Top of DATA RECORDS

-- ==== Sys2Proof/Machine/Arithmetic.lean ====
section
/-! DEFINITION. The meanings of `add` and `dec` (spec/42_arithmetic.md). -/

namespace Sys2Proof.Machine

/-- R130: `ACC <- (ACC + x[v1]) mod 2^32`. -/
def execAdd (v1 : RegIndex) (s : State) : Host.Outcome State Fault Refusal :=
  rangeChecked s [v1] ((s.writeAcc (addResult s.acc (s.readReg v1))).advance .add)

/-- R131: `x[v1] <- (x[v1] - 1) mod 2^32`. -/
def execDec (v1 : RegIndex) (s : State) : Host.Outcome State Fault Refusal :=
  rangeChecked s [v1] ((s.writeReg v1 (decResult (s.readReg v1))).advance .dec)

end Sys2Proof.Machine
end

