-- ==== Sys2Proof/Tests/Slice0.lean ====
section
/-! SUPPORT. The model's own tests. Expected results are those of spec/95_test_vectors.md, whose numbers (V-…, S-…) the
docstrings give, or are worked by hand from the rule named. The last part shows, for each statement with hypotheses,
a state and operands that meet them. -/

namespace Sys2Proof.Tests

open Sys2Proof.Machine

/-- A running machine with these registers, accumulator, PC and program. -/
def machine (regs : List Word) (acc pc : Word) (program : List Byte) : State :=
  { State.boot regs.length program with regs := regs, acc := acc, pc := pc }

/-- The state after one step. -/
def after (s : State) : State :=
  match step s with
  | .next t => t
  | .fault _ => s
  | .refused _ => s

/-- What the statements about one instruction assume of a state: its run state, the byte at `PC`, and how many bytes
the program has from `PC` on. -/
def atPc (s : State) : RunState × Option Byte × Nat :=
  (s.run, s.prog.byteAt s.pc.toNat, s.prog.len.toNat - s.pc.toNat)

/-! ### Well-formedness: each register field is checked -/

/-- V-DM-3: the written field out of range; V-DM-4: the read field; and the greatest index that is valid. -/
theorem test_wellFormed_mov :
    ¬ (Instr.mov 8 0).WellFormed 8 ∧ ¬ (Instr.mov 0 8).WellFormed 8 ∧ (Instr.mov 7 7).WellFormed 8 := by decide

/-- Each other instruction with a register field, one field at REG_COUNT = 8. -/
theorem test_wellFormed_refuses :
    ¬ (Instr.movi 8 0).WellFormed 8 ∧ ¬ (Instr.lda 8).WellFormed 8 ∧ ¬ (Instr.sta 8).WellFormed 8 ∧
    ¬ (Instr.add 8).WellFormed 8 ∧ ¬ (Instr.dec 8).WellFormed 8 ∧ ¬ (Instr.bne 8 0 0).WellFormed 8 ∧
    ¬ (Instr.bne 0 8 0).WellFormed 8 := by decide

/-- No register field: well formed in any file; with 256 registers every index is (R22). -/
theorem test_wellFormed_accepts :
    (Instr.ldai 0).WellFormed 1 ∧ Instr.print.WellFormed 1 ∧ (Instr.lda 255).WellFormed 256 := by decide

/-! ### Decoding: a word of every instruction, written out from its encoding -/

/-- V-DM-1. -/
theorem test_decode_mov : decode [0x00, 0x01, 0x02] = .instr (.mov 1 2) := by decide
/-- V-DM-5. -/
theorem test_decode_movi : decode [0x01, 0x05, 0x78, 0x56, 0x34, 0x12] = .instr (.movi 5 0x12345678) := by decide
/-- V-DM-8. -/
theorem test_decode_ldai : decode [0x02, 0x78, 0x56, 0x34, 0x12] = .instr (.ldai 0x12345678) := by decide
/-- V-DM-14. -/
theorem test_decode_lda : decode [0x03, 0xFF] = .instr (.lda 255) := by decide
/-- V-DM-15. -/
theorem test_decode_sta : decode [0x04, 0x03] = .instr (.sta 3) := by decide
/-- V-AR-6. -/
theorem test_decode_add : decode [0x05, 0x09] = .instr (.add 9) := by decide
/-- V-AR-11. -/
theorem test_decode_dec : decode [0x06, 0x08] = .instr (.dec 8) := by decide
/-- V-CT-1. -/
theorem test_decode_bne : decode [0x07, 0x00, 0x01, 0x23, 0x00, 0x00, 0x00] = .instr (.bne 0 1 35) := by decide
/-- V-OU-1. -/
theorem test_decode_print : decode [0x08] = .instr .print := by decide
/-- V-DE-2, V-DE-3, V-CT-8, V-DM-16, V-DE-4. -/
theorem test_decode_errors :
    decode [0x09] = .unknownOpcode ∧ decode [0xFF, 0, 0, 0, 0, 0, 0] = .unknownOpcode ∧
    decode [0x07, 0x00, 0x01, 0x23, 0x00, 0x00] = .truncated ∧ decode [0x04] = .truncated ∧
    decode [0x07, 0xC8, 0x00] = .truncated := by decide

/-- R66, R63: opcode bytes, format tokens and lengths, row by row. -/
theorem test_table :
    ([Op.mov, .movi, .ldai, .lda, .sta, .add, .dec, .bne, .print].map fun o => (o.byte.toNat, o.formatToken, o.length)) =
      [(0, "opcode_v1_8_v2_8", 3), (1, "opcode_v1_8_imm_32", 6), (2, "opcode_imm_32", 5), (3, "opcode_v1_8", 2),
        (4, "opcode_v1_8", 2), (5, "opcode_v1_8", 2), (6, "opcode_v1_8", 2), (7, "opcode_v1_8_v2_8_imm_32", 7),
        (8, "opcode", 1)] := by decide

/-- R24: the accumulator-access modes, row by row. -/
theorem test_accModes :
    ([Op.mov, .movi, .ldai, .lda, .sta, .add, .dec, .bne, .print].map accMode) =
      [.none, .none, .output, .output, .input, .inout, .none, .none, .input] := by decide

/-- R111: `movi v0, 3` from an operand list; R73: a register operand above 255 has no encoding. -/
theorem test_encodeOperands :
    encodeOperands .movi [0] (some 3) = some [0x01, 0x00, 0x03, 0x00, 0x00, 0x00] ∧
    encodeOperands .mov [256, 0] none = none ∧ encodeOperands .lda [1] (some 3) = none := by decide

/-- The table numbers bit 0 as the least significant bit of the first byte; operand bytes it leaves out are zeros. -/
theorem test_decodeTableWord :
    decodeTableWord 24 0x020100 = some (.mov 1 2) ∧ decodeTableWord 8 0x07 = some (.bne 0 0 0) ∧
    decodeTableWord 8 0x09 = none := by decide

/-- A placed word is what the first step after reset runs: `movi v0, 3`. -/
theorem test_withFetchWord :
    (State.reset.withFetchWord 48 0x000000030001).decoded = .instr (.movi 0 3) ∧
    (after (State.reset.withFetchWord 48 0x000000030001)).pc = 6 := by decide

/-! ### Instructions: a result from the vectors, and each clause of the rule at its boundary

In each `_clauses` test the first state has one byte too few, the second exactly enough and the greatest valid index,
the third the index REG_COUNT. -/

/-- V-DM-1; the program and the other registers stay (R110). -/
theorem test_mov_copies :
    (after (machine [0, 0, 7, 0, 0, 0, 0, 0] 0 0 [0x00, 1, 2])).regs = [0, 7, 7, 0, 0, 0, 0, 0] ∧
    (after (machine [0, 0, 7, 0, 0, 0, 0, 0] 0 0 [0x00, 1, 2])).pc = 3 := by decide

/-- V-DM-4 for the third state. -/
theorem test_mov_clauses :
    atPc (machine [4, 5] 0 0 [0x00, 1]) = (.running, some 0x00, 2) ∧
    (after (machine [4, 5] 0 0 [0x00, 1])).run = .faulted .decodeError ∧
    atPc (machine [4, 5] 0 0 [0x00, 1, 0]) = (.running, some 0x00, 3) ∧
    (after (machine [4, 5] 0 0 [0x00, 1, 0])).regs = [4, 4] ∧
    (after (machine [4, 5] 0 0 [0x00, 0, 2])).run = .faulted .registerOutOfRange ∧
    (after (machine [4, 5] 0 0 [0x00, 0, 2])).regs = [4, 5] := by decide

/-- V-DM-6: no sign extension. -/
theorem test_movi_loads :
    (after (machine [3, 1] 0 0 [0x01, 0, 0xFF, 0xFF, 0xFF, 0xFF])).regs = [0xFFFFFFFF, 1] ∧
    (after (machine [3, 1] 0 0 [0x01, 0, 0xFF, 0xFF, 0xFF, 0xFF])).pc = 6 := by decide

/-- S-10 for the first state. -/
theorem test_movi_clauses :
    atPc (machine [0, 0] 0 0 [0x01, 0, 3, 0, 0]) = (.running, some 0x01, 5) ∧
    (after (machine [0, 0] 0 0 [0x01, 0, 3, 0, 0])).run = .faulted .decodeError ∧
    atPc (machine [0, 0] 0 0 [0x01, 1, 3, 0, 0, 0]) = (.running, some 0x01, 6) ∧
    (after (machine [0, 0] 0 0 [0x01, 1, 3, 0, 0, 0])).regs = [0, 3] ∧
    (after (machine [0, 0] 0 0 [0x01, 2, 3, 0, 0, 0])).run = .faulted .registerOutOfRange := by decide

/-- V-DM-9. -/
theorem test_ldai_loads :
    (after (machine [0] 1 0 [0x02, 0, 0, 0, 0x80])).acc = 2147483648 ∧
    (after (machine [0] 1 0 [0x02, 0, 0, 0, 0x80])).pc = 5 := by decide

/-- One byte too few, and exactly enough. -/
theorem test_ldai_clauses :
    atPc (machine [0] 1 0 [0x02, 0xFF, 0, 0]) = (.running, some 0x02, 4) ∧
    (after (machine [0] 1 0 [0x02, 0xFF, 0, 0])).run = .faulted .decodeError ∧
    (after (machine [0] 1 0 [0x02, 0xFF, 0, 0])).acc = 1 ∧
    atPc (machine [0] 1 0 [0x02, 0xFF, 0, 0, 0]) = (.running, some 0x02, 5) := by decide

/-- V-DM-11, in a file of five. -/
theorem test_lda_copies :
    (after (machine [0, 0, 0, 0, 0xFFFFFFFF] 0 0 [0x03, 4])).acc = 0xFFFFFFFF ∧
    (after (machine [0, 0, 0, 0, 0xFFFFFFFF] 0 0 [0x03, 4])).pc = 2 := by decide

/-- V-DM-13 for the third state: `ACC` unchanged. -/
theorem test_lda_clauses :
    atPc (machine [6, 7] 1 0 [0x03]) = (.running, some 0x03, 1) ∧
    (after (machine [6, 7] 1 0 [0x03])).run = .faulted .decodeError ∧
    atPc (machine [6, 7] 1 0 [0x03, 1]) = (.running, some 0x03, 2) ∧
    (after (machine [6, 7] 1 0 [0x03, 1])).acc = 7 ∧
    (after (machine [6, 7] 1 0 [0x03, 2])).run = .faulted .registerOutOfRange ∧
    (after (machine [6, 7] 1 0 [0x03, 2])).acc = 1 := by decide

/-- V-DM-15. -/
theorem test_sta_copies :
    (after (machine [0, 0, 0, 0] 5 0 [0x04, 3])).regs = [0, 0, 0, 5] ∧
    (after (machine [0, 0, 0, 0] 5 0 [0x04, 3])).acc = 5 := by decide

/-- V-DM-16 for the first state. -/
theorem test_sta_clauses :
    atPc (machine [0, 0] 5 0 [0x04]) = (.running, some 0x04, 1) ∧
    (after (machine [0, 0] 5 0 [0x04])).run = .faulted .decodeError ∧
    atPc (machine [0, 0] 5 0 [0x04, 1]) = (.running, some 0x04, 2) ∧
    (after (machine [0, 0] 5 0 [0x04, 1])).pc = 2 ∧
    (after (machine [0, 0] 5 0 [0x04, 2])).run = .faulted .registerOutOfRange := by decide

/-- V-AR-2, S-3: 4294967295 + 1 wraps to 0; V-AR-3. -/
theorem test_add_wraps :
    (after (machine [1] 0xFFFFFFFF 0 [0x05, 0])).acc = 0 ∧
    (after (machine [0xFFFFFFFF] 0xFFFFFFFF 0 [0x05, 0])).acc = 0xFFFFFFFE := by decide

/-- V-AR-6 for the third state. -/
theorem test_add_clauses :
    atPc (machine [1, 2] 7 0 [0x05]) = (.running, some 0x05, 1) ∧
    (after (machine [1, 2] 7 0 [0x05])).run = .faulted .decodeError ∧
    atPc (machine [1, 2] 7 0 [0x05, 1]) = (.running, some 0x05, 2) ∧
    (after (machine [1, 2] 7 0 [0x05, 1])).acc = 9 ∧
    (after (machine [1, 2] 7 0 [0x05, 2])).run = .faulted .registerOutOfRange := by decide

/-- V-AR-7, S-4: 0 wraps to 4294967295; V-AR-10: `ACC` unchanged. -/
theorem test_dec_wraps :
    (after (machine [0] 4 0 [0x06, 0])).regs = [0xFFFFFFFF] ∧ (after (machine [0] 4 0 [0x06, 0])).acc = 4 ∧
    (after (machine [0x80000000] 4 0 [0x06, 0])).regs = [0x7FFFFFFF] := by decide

Bottom of DATA RECORDS

→ **YOUR OBJECTIVE**: Exactly the lines running from the top of the records to the line that contains "open Sys2Proof.Machine", inclusive, must be set down, and nothing more.

→ **SOLUTION FOR THIS EXERCISE**:
-- ==== Sys2Proof/Machine/Arithmetic.lean ====
section
/-! DEFINITION. The meanings of `add` and `dec` (spec/42_arithmetic.md). -/

namespace Sys2Proof.Machine

/-- R130: `ACC <- (ACC + x[v1]) mod 2^32`. -/
def execAdd (v1 : RegIndex) (s : State) : Host.Outcome State Fault Refusal :=
  rangeChecked s [v1] ((s.writeAcc (addResult s.acc (s.readReg v1))).advance .add)

/-- R131: `x[v1] <- (x[v1] - 1) mod 2^32`. -/
def execDec (v1 : RegIndex) (s : State) : Host.Outcome State Fault Refusal :=
  rangeChecked s [v1] ((s.writeReg v1 (decResult (s.readReg v1))).advance .dec)

end Sys2Proof.Machine
end

-- ==== Sys2Proof/Tests/Slice0.lean ====
section
/-! SUPPORT. The model's own tests. Expected results are those of spec/95_test_vectors.md, whose numbers (V-…, S-…) the
docstrings give, or are worked by hand from the rule named. The last part shows, for each statement with hypotheses,
a state and operands that meet them. -/

namespace Sys2Proof.Tests

open Sys2Proof.Machine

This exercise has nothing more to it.